International enrollment accordingly surged 16.5 per cent in Australia in 2002, and saw a 25 per cent increase among Chinese students the following year, according to figures provided The Chronicle of Higher Education and the New York Times. The UK saw a 36 per cent increase in Chinese students - 12 times the increase seen that year in the US

Should these trends continue, the US has a lot to lose. Nearly half of all NIH scientific and medical workers are from overseas and 40 per cent of physical sciences PhDs are awarded to foreign nationals. US universities rely on foreign graduate students for research and as a source of low-wage teaching labour. And, international students themselves spend money, contributing nearly US$12 billion to the US economy in 2003. According to the US Department of Commerce, higher education is the country's fifth largest service sector export.

The horror stories of visa-related hassles are real. Especially during the summer of 2002, as new policies were crafted and introduced, student applicants experienced significant delays and received little guidance.

"People aren't going to take that for very long, and when the word gets out to others, they will start going elsewhere," Secretary of State Colin Powell warned Congress this spring. "This hurts us. It is not serving our interests. And we really do have to work on it."

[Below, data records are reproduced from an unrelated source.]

/-- Whenever the posture is Evacuate the drive of every escape leaf stands at release, as of every leaf
whose lock demand is false, and the drive of a configured leaf whose lock demand is true stands at lock unless its door
is open; the prop timer runs exactly while its conditions hold, and the bolt time of a
running station exactly in travel; the pins are what the blocks' state gives, and a lock's pin is driven at lock
for a fail-safe leaf and at release for a fail-secure one, and the fault relay is held closed exactly while none of
its causes holds (R82, R83, R84, R85, R86, R88, R89, R93, R174). -/
def Obligations.LocksFollowDemandKept : Prop :=
  Kept LocksAgree ∧ Kept LocksMeetDemand
    ∧ (∀ (s : State) (n : Fin 4) (c : LeafConfig) (exitDoor : Bool) (links : List (Fin 8)), LocksAgree s →
        s.control.posture = .evacuate → (s.doors.leaves.get n).role = .configured c exitDoor links →
        c.escape = true → (s.doors.leaves.get n).state.atLock = false)
    ∧ Kept PropsAgree ∧ Kept BoltsTimed ∧ Kept PinsAgree
    ∧ ∀ (s : State) (n : Fin 4), s.power = .running → PinsAgree s →
        (∀ c exitDoor links, (s.doors.leaves.get n).role = .configured c exitDoor links →
          s.outputs.locks.get n = (if c.failSecure then !(s.doors.leaves.get n).state.atLock
            else (s.doors.leaves.get n).state.atLock)
            ∧ s.outputs.magnets.get n = (s.doors.leaves.get n).magnet)
        ∧ ((s.doors.leaves.get n).role = .provisional ∨ (s.doors.leaves.get n).role = .dropped →
            s.outputs.locks.get n = false ∧ s.outputs.magnets.get n = false)
        ∧ (s.outputs.relay = true ↔
          (s.loader.state = .loaded ∨ s.loader.state = .fallback) ∧ s.loader.station ≠ 0 ∧ s.line.fault = false
            ∧ s.front.fault = false ∧ s.loader.profileFault = false ∧ s.peers.duplicate = false)

/-- R97: the magnet of a configured fire leaf is on exactly while the three conditions hold, and every other
magnet is off, between any two events, from reset on (R98; the leaf's passage links are the entries that
name it, R80). -/
def Obligations.MagnetsFollowTheirRuleKept : Prop :=
  Kept (fun s => MagnetsAgree s ∧ LinksAgree s)
    ∧ MagnetsAgree State.reset ∧ LinksAgree State.reset
    ∧ ∀ (s : State) (n : Fin 4), MagnetsAgree s →
        (∀ c exitDoor links, (s.doors.leaves.get n).role = .configured c exitDoor links →
          ((s.doors.leaves.get n).magnet = true ↔
            c.fire = true
              ∧ (s.control.posture = .startup ∨ s.control.posture = .day ∨ s.control.posture = .night)
              ∧ (s.hazard.zone = .clear ∨ s.hazard.zone = .watch)
              ∧ ∀ j ∈ links, ∀ e h, entryAt s j = some e → e.heard = some h → h.hazard ≠ .fire))
        ∧ ((s.doors.leaves.get n).role = .provisional ∨ (s.doors.leaves.get n).role = .dropped →
            (s.doors.leaves.get n).magnet = false)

Perfected reforms have yet to stop the migration but, for now, stores of goodwill persist, reminiscent of a more innocent time. A 16-year-old schoolgirl, Mengfei Pan, reports that two of her classmates have the chance to study for a year in Germany and Norway. "But," she writes, "America would be better from what they said. Because America is a developed country and has many famous universities. I believe life there is better than here. It doesn't mean that I don't love my country. I just hope I can get a chance to go there to further my study and get a Bachelor's. Perhaps it will be good for my career."